Task description – Below are some records. Return exactly the lines from the one with "s.seqWaitAll q.val = if" to the one with "have hidle := (Sequencer.not_idle_iff", and nothing else.

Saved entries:
--
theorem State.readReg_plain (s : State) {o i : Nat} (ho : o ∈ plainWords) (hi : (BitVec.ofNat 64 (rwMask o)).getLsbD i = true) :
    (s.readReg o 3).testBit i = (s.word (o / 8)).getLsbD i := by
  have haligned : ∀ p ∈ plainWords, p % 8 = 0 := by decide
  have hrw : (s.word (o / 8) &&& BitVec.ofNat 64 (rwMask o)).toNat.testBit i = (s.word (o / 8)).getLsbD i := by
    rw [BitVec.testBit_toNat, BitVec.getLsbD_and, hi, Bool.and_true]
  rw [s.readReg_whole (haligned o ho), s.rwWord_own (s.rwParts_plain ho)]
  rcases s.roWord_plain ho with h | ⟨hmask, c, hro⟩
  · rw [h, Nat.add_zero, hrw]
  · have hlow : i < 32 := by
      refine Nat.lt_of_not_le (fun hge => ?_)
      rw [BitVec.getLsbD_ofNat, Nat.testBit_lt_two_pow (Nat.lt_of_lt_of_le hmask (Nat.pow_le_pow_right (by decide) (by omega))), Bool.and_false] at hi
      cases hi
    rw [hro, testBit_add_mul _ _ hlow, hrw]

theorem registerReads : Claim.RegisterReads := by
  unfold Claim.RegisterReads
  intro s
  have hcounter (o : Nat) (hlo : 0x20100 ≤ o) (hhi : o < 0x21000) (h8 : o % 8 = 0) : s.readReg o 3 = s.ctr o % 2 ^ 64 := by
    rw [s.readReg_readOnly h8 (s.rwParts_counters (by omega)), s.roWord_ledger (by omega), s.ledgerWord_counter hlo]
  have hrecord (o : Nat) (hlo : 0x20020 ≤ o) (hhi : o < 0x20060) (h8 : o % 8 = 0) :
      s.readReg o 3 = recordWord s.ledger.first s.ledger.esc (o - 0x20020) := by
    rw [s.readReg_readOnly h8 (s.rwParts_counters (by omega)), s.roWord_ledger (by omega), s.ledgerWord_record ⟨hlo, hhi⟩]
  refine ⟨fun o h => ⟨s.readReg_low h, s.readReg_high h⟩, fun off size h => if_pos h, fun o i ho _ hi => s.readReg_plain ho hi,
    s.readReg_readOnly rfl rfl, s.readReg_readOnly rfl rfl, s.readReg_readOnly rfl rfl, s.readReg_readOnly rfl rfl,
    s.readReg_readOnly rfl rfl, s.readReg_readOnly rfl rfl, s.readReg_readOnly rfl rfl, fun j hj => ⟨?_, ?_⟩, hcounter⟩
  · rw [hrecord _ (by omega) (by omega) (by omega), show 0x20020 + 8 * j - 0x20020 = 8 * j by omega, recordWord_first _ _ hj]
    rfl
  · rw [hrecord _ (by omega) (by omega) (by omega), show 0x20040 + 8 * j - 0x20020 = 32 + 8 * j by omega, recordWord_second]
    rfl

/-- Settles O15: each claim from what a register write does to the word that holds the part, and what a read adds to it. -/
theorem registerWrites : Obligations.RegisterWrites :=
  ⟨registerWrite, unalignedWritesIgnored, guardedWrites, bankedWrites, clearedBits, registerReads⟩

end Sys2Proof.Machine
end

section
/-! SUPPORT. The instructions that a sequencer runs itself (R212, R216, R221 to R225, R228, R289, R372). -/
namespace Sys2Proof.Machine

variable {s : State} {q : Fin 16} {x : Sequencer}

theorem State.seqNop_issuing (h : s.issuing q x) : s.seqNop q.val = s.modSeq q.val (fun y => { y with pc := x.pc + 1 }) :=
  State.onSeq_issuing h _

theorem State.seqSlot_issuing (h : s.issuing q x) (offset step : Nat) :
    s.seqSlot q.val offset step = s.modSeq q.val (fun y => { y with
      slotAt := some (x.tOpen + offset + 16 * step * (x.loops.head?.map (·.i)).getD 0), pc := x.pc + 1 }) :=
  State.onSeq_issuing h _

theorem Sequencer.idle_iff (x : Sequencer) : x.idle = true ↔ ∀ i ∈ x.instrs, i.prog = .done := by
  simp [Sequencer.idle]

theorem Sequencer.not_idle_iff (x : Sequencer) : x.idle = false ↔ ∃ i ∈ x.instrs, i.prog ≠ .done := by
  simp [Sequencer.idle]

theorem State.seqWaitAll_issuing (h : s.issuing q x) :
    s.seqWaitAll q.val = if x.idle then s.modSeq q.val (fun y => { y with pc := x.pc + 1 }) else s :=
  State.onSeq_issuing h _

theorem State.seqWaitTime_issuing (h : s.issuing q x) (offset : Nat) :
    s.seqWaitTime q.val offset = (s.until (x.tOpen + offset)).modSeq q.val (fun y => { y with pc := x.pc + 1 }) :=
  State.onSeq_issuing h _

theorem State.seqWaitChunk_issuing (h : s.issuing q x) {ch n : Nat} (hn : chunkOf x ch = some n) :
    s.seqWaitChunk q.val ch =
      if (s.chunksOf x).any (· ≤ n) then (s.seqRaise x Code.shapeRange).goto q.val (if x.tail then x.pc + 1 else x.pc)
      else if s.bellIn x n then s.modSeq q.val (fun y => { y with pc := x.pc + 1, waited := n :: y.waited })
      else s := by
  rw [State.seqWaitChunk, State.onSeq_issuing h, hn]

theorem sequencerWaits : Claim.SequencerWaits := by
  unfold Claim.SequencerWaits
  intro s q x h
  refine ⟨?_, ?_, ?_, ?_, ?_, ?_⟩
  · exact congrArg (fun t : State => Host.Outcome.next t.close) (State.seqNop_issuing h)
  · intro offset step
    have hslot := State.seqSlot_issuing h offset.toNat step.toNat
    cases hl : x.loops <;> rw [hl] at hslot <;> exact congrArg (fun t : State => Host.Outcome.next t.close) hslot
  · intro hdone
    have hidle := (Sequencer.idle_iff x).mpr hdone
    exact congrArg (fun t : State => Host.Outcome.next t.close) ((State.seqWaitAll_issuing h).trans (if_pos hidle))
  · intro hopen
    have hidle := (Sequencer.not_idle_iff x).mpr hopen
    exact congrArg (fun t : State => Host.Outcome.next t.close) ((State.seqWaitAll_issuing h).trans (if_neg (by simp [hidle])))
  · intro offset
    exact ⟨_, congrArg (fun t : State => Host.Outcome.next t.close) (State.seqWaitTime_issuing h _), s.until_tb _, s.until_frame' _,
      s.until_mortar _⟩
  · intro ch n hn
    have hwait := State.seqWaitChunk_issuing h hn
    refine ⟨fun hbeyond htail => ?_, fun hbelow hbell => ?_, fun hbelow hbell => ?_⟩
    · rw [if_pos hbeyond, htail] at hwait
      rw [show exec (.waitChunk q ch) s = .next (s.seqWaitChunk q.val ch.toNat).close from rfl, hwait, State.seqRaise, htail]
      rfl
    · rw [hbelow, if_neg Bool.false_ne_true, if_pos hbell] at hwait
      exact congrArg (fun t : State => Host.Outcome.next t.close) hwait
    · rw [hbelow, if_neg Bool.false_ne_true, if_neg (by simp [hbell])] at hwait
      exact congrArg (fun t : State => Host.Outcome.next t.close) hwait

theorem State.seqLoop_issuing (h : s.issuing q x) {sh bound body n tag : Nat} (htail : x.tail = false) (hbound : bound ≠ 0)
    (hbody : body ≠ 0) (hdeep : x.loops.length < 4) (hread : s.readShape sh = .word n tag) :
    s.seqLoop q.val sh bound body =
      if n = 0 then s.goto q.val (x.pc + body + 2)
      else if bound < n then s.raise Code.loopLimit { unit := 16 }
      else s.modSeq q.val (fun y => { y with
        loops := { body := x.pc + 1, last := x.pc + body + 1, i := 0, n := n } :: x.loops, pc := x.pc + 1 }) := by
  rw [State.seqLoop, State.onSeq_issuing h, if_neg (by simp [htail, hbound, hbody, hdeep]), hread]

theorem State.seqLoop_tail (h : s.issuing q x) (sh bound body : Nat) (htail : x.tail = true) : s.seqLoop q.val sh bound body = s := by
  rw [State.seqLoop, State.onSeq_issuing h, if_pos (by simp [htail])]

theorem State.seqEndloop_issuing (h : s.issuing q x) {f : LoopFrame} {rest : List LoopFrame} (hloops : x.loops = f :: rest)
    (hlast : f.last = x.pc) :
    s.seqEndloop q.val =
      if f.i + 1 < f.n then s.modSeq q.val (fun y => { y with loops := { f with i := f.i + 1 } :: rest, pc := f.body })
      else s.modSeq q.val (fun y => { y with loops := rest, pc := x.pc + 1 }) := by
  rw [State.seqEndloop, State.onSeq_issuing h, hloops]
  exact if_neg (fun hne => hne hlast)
--
Output of the exercise –
    s.seqWaitAll q.val = if x.idle then s.modSeq q.val (fun y => { y with pc := x.pc + 1 }) else s :=
  State.onSeq_issuing h _

theorem State.seqWaitTime_issuing (h : s.issuing q x) (offset : Nat) :
    s.seqWaitTime q.val offset = (s.until (x.tOpen + offset)).modSeq q.val (fun y => { y with pc := x.pc + 1 }) :=
  State.onSeq_issuing h _

theorem State.seqWaitChunk_issuing (h : s.issuing q x) {ch n : Nat} (hn : chunkOf x ch = some n) :
    s.seqWaitChunk q.val ch =
      if (s.chunksOf x).any (· ≤ n) then (s.seqRaise x Code.shapeRange).goto q.val (if x.tail then x.pc + 1 else x.pc)
      else if s.bellIn x n then s.modSeq q.val (fun y => { y with pc := x.pc + 1, waited := n :: y.waited })
      else s := by
  rw [State.seqWaitChunk, State.onSeq_issuing h, hn]

theorem sequencerWaits : Claim.SequencerWaits := by
  unfold Claim.SequencerWaits
  intro s q x h
  refine ⟨?_, ?_, ?_, ?_, ?_, ?_⟩
  · exact congrArg (fun t : State => Host.Outcome.next t.close) (State.seqNop_issuing h)
  · intro offset step
    have hslot := State.seqSlot_issuing h offset.toNat step.toNat
    cases hl : x.loops <;> rw [hl] at hslot <;> exact congrArg (fun t : State => Host.Outcome.next t.close) hslot
  · intro hdone
    have hidle := (Sequencer.idle_iff x).mpr hdone
    exact congrArg (fun t : State => Host.Outcome.next t.close) ((State.seqWaitAll_issuing h).trans (if_pos hidle))
  · intro hopen
    have hidle := (Sequencer.not_idle_iff x).mpr hopen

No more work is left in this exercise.